### What is required
The response must consist of the lines below from the one with "intro t b i e" through the one with "be judged. -/", exactly as they appear and with both ends kept.

[[ Information provided open ]]

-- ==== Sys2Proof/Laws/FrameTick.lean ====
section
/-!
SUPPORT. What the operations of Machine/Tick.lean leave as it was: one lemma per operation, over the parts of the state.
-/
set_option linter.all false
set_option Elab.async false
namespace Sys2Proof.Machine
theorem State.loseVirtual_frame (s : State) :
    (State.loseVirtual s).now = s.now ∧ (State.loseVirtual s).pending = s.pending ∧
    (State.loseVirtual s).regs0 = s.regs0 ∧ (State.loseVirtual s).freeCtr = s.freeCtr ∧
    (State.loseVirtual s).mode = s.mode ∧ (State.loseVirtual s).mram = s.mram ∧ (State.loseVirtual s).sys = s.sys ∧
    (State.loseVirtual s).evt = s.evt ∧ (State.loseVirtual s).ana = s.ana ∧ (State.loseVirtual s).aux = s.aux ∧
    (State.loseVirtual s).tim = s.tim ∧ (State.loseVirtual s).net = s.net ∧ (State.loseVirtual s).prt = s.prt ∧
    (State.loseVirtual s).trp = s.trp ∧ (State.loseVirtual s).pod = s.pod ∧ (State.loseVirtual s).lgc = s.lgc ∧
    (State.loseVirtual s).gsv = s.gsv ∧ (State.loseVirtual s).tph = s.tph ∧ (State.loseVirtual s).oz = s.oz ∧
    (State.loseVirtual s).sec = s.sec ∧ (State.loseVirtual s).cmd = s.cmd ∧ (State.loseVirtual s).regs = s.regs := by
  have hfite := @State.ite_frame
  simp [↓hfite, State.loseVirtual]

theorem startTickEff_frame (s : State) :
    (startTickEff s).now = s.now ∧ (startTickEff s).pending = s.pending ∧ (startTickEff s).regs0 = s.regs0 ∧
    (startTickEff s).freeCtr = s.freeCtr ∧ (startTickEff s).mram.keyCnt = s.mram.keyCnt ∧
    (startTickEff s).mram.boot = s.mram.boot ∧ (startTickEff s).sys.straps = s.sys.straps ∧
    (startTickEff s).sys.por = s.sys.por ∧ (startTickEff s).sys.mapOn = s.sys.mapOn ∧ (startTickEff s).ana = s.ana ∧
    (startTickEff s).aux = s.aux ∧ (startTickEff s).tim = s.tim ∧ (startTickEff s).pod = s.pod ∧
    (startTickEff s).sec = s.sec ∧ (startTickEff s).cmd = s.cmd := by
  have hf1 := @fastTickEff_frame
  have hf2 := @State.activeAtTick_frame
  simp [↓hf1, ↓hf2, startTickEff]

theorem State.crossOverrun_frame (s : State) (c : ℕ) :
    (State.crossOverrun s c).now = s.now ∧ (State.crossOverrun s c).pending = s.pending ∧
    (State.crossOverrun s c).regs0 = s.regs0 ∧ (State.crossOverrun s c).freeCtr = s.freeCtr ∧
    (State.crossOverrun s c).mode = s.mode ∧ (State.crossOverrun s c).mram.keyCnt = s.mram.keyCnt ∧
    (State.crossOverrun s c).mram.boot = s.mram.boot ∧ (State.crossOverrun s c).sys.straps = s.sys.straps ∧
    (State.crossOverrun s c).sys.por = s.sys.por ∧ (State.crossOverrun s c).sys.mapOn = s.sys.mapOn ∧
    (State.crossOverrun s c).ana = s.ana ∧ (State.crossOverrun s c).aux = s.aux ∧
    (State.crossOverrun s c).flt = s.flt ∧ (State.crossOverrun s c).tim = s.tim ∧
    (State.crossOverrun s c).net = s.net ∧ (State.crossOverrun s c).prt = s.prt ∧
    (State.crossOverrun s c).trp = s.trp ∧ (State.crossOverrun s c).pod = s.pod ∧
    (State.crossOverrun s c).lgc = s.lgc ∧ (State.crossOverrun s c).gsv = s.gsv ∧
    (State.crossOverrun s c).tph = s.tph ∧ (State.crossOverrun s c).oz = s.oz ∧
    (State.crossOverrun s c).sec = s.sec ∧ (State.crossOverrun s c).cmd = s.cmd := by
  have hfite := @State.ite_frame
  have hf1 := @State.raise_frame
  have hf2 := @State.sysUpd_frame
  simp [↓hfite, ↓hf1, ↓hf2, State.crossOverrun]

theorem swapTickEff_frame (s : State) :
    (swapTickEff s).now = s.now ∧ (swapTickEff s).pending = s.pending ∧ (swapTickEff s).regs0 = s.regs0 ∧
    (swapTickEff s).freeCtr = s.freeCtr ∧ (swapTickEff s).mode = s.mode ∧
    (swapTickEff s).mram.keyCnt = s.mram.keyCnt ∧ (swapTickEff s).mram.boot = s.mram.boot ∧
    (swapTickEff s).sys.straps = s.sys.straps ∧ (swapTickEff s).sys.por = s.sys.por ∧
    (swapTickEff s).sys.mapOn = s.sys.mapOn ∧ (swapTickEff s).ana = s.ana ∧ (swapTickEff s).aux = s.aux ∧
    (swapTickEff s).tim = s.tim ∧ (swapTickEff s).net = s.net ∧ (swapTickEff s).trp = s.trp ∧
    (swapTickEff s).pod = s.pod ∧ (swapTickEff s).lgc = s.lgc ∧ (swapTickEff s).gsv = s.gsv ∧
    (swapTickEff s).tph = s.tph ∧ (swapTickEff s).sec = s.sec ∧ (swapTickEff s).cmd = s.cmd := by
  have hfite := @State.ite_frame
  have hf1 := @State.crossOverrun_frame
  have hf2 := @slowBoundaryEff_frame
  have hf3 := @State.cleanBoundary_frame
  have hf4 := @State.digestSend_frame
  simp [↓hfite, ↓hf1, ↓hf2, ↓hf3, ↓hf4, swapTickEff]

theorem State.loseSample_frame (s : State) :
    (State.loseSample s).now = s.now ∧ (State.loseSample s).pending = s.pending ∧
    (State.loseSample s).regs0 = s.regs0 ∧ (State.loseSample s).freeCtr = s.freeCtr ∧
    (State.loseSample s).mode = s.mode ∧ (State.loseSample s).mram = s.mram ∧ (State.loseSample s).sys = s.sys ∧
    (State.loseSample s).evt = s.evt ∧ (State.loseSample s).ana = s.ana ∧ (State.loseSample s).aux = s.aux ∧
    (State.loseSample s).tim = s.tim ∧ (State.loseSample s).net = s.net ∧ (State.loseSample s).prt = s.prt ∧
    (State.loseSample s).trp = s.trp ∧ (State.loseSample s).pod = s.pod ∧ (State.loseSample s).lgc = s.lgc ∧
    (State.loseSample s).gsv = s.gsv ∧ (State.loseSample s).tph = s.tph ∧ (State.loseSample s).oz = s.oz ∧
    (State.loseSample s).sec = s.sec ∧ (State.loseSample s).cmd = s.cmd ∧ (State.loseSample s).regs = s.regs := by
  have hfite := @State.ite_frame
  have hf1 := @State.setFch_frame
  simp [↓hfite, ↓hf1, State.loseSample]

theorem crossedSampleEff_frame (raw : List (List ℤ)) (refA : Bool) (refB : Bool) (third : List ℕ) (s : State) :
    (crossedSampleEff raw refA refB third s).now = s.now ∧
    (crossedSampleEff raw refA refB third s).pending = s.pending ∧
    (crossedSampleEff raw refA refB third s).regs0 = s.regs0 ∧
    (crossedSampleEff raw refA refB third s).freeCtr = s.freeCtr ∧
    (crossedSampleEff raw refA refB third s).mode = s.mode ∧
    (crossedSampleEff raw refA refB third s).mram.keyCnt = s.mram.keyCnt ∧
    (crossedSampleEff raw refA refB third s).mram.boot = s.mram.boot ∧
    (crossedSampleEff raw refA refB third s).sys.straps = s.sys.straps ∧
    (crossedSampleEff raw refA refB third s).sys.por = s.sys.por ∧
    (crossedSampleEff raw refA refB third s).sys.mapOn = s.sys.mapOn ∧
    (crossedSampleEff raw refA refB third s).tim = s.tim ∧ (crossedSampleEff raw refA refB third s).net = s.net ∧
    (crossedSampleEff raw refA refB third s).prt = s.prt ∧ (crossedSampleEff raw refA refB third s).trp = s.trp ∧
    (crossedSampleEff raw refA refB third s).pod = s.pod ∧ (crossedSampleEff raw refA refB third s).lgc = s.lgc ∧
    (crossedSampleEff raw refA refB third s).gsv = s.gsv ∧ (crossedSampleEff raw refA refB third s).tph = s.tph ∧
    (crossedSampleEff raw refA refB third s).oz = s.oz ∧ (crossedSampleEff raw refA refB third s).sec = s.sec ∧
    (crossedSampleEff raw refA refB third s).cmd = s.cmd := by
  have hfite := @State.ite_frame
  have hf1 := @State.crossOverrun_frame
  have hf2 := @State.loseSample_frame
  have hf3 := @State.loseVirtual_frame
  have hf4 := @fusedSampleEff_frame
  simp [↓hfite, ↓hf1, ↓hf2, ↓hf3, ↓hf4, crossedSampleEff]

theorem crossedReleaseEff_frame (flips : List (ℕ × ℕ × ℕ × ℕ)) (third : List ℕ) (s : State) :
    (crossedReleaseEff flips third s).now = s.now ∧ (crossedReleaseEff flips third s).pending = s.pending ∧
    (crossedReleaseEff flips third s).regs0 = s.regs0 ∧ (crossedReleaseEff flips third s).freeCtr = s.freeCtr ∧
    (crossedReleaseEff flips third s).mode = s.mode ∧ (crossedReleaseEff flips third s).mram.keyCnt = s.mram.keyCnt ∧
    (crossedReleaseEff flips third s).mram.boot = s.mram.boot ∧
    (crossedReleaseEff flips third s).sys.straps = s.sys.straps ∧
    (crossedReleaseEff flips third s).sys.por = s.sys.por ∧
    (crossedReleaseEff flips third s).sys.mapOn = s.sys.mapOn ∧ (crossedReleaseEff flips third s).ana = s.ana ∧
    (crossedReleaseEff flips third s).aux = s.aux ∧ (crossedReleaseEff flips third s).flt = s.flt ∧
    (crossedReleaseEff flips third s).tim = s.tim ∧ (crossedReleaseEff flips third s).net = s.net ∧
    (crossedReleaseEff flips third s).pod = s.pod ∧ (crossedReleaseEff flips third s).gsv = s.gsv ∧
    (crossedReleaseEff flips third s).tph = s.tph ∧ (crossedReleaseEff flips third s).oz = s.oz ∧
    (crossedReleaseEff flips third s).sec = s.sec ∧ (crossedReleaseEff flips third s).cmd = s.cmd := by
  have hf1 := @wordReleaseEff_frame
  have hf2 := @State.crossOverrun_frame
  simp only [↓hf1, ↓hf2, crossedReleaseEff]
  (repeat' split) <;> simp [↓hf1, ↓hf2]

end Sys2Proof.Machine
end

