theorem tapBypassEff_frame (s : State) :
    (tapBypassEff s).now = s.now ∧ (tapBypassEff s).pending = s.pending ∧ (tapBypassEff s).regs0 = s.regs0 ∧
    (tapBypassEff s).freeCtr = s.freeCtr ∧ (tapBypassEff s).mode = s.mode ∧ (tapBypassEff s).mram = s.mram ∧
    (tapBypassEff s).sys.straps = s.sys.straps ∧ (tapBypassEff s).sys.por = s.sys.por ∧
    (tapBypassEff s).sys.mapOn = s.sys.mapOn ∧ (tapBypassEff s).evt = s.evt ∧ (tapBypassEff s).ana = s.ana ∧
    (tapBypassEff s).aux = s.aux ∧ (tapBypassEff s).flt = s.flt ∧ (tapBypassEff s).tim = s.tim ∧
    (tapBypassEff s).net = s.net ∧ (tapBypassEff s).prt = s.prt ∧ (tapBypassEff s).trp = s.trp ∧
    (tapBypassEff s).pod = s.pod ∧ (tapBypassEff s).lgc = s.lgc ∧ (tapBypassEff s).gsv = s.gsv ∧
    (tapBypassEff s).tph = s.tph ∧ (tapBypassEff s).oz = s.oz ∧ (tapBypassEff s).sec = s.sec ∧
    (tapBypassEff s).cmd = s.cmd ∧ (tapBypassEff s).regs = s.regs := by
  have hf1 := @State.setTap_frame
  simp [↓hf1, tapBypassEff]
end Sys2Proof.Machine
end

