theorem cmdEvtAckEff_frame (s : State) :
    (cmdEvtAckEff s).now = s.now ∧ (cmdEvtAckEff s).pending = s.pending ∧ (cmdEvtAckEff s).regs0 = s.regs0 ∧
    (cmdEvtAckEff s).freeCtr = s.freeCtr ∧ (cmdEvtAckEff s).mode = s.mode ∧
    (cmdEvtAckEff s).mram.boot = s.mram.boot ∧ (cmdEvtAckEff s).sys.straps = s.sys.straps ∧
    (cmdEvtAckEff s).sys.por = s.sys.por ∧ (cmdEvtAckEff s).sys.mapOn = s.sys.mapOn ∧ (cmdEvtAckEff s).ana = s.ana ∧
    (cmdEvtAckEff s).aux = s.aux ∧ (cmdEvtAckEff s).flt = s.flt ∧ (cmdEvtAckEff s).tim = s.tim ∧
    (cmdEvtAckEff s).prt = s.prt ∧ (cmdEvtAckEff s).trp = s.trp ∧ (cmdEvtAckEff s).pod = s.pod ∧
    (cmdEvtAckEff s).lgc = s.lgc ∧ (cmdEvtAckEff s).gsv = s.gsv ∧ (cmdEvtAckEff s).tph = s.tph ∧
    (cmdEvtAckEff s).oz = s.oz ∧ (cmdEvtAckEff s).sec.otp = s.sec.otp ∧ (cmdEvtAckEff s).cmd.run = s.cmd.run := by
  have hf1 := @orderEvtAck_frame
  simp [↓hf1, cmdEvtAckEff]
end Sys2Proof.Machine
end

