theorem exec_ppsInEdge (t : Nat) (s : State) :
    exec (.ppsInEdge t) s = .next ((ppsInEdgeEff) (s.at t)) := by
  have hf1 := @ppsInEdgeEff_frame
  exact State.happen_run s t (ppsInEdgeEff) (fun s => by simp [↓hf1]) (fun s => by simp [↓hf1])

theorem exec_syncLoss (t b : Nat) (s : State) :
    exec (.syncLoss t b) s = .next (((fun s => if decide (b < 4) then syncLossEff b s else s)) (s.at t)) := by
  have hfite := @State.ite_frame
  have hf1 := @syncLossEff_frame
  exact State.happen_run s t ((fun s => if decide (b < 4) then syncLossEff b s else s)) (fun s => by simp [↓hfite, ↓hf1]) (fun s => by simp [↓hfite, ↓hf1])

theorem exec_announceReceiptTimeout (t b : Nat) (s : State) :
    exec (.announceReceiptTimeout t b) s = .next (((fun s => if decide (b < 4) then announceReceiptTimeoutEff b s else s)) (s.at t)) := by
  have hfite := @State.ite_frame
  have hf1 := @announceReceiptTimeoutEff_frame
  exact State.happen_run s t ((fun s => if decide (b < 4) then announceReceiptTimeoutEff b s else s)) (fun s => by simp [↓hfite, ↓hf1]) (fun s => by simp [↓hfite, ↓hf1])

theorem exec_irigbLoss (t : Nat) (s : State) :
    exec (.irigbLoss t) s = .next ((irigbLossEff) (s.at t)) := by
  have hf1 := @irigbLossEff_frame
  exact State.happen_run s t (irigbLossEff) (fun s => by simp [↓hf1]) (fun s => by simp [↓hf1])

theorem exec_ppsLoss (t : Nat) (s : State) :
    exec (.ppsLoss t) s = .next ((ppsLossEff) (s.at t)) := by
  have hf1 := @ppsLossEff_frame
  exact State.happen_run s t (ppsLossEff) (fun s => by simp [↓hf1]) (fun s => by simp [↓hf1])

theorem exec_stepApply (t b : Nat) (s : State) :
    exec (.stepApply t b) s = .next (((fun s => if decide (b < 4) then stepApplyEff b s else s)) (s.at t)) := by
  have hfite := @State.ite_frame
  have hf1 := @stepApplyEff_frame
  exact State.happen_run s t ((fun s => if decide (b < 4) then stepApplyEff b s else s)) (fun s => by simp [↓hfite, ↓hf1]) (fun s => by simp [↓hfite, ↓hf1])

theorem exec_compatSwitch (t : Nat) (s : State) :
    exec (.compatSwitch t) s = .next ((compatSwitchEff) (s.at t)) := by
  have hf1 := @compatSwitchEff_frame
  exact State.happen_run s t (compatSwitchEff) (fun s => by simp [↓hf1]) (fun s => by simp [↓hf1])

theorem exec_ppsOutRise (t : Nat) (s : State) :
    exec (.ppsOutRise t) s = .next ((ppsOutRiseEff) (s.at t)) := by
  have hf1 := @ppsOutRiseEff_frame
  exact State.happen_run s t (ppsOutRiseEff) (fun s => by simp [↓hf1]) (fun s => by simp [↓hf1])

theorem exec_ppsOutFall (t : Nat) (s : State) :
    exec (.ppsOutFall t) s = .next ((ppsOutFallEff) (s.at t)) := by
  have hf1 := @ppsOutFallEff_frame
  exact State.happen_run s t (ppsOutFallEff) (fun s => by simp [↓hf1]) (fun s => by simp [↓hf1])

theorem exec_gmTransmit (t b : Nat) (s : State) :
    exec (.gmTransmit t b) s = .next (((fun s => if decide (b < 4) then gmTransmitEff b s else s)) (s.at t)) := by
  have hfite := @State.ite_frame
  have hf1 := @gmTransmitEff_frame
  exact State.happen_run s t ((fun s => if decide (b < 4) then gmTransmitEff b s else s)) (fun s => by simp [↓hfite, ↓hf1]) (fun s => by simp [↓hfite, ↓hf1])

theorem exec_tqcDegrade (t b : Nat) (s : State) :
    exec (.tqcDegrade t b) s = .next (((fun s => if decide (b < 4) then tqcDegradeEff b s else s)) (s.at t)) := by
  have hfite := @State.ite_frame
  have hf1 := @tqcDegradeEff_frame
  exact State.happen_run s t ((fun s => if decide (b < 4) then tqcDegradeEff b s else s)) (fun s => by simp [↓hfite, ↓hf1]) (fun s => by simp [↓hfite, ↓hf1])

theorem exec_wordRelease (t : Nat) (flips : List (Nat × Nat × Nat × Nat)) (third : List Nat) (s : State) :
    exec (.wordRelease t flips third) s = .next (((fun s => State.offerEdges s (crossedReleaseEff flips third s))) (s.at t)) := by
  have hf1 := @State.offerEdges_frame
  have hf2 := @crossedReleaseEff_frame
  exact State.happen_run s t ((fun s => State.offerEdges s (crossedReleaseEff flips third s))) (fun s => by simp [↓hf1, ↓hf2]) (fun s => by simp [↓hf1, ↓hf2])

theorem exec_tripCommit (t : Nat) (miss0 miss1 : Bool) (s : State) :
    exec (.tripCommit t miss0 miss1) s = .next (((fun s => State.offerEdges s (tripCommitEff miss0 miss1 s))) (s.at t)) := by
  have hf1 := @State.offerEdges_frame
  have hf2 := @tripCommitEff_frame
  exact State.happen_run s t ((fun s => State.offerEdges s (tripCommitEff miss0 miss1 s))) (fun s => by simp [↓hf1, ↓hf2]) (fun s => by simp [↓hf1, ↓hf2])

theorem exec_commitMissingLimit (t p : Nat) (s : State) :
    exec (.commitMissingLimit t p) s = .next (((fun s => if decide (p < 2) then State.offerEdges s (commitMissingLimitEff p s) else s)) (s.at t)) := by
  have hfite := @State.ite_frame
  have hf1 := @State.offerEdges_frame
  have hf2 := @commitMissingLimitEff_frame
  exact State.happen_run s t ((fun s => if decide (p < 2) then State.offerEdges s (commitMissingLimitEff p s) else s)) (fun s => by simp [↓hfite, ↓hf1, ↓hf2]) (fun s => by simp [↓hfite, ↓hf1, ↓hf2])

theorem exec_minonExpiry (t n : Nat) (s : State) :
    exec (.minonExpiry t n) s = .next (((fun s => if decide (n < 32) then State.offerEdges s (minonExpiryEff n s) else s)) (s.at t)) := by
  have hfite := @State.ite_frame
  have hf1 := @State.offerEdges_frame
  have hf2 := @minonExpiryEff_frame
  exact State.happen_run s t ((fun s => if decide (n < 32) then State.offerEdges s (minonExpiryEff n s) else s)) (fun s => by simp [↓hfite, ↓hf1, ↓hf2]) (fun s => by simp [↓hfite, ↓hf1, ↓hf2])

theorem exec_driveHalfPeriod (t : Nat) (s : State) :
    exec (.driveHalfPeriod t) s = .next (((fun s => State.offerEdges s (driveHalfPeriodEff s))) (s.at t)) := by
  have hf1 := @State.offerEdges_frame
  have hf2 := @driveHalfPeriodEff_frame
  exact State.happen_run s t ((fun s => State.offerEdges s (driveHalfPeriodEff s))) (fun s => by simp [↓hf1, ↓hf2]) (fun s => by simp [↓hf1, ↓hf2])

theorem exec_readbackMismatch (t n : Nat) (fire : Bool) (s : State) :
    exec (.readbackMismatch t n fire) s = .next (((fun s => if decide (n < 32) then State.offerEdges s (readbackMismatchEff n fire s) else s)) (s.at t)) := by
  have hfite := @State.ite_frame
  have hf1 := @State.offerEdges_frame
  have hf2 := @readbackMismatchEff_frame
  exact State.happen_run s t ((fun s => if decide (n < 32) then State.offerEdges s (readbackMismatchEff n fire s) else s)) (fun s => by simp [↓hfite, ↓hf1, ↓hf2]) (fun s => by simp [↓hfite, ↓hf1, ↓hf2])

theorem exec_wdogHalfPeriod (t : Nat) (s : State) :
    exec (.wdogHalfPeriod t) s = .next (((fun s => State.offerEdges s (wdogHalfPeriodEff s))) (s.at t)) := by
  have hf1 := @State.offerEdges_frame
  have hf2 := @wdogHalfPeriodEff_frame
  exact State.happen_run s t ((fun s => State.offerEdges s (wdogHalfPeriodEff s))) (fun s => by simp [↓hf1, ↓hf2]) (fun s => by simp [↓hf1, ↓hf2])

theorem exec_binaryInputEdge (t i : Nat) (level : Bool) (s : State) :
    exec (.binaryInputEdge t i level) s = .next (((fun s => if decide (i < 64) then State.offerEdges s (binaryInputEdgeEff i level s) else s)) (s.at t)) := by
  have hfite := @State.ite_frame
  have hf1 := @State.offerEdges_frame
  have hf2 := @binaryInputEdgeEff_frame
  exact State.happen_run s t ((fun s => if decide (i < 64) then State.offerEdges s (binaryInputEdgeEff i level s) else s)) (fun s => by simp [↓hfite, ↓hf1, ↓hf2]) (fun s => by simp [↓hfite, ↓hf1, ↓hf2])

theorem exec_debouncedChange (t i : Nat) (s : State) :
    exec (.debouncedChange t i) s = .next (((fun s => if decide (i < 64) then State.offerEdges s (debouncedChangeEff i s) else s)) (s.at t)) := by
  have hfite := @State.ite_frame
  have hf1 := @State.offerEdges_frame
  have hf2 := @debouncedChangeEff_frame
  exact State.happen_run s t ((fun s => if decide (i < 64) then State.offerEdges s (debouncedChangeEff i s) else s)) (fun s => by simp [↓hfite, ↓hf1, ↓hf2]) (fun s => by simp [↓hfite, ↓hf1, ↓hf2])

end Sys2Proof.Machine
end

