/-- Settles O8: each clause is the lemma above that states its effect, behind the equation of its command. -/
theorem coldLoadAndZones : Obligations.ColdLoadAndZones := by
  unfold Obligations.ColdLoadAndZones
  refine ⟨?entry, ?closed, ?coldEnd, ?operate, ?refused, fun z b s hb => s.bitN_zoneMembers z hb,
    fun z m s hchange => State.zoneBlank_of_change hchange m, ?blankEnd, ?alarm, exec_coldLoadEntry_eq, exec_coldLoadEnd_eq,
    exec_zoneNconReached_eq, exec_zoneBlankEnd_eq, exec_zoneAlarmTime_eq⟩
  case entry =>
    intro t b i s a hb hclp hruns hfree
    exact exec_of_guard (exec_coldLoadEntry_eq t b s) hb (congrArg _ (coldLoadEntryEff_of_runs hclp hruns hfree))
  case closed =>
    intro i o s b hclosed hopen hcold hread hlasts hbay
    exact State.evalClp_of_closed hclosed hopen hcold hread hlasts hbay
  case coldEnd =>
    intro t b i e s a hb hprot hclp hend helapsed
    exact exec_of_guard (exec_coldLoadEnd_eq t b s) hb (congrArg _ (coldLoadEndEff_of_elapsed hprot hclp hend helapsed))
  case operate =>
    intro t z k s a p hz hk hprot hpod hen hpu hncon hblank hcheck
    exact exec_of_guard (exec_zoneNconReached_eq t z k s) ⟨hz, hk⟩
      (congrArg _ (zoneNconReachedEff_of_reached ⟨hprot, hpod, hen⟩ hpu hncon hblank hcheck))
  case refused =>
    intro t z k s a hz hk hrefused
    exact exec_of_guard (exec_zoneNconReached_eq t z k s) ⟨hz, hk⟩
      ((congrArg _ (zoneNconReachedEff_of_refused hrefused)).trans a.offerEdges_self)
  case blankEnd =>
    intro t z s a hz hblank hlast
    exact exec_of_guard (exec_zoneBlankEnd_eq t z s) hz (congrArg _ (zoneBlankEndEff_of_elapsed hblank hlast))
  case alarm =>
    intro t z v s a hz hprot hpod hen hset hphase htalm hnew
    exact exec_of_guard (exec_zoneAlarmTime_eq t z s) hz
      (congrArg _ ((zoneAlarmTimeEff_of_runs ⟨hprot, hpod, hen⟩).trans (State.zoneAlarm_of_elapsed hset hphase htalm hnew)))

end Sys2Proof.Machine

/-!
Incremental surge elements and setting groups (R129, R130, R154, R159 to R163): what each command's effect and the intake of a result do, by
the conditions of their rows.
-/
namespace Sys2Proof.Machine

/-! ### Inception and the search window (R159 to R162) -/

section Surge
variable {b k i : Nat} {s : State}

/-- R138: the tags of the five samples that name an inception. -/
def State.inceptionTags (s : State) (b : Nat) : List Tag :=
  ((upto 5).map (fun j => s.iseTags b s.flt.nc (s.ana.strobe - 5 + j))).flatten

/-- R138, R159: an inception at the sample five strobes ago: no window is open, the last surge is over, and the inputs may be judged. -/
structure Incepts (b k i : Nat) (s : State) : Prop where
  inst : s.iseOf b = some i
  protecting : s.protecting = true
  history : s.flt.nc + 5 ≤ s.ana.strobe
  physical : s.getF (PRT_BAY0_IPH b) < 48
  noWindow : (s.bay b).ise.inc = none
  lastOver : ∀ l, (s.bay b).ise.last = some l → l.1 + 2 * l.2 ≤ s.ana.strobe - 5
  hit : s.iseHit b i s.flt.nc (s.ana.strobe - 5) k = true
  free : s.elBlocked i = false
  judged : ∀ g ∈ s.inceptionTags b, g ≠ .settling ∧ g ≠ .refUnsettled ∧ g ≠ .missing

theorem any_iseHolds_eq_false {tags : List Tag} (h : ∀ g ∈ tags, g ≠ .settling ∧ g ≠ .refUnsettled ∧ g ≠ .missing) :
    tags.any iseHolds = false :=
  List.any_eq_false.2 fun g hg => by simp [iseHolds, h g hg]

[[ Information provided closed ]]

### Output below
    intro t b i e s a hb hprot hclp hend helapsed
    exact exec_of_guard (exec_coldLoadEnd_eq t b s) hb (congrArg _ (coldLoadEndEff_of_elapsed hprot hclp hend helapsed))
  case operate =>
    intro t z k s a p hz hk hprot hpod hen hpu hncon hblank hcheck
    exact exec_of_guard (exec_zoneNconReached_eq t z k s) ⟨hz, hk⟩
      (congrArg _ (zoneNconReachedEff_of_reached ⟨hprot, hpod, hen⟩ hpu hncon hblank hcheck))
  case refused =>
    intro t z k s a hz hk hrefused
    exact exec_of_guard (exec_zoneNconReached_eq t z k s) ⟨hz, hk⟩
      ((congrArg _ (zoneNconReachedEff_of_refused hrefused)).trans a.offerEdges_self)
  case blankEnd =>
    intro t z s a hz hblank hlast
    exact exec_of_guard (exec_zoneBlankEnd_eq t z s) hz (congrArg _ (zoneBlankEndEff_of_elapsed hblank hlast))
  case alarm =>
    intro t z v s a hz hprot hpod hen hset hphase htalm hnew
    exact exec_of_guard (exec_zoneAlarmTime_eq t z s) hz
      (congrArg _ ((zoneAlarmTimeEff_of_runs ⟨hprot, hpod, hen⟩).trans (State.zoneAlarm_of_elapsed hset hphase htalm hnew)))

end Sys2Proof.Machine

/-!
Incremental surge elements and setting groups (R129, R130, R154, R159 to R163): what each command's effect and the intake of a result do, by
the conditions of their rows.
-/
namespace Sys2Proof.Machine

/-! ### Inception and the search window (R159 to R162) -/

section Surge
variable {b k i : Nat} {s : State}

/-- R138: the tags of the five samples that name an inception. -/
def State.inceptionTags (s : State) (b : Nat) : List Tag :=
  ((upto 5).map (fun j => s.iseTags b s.flt.nc (s.ana.strobe - 5 + j))).flatten

/-- R138, R159: an inception at the sample five strobes ago: no window is open, the last surge is over, and the inputs may be judged. -/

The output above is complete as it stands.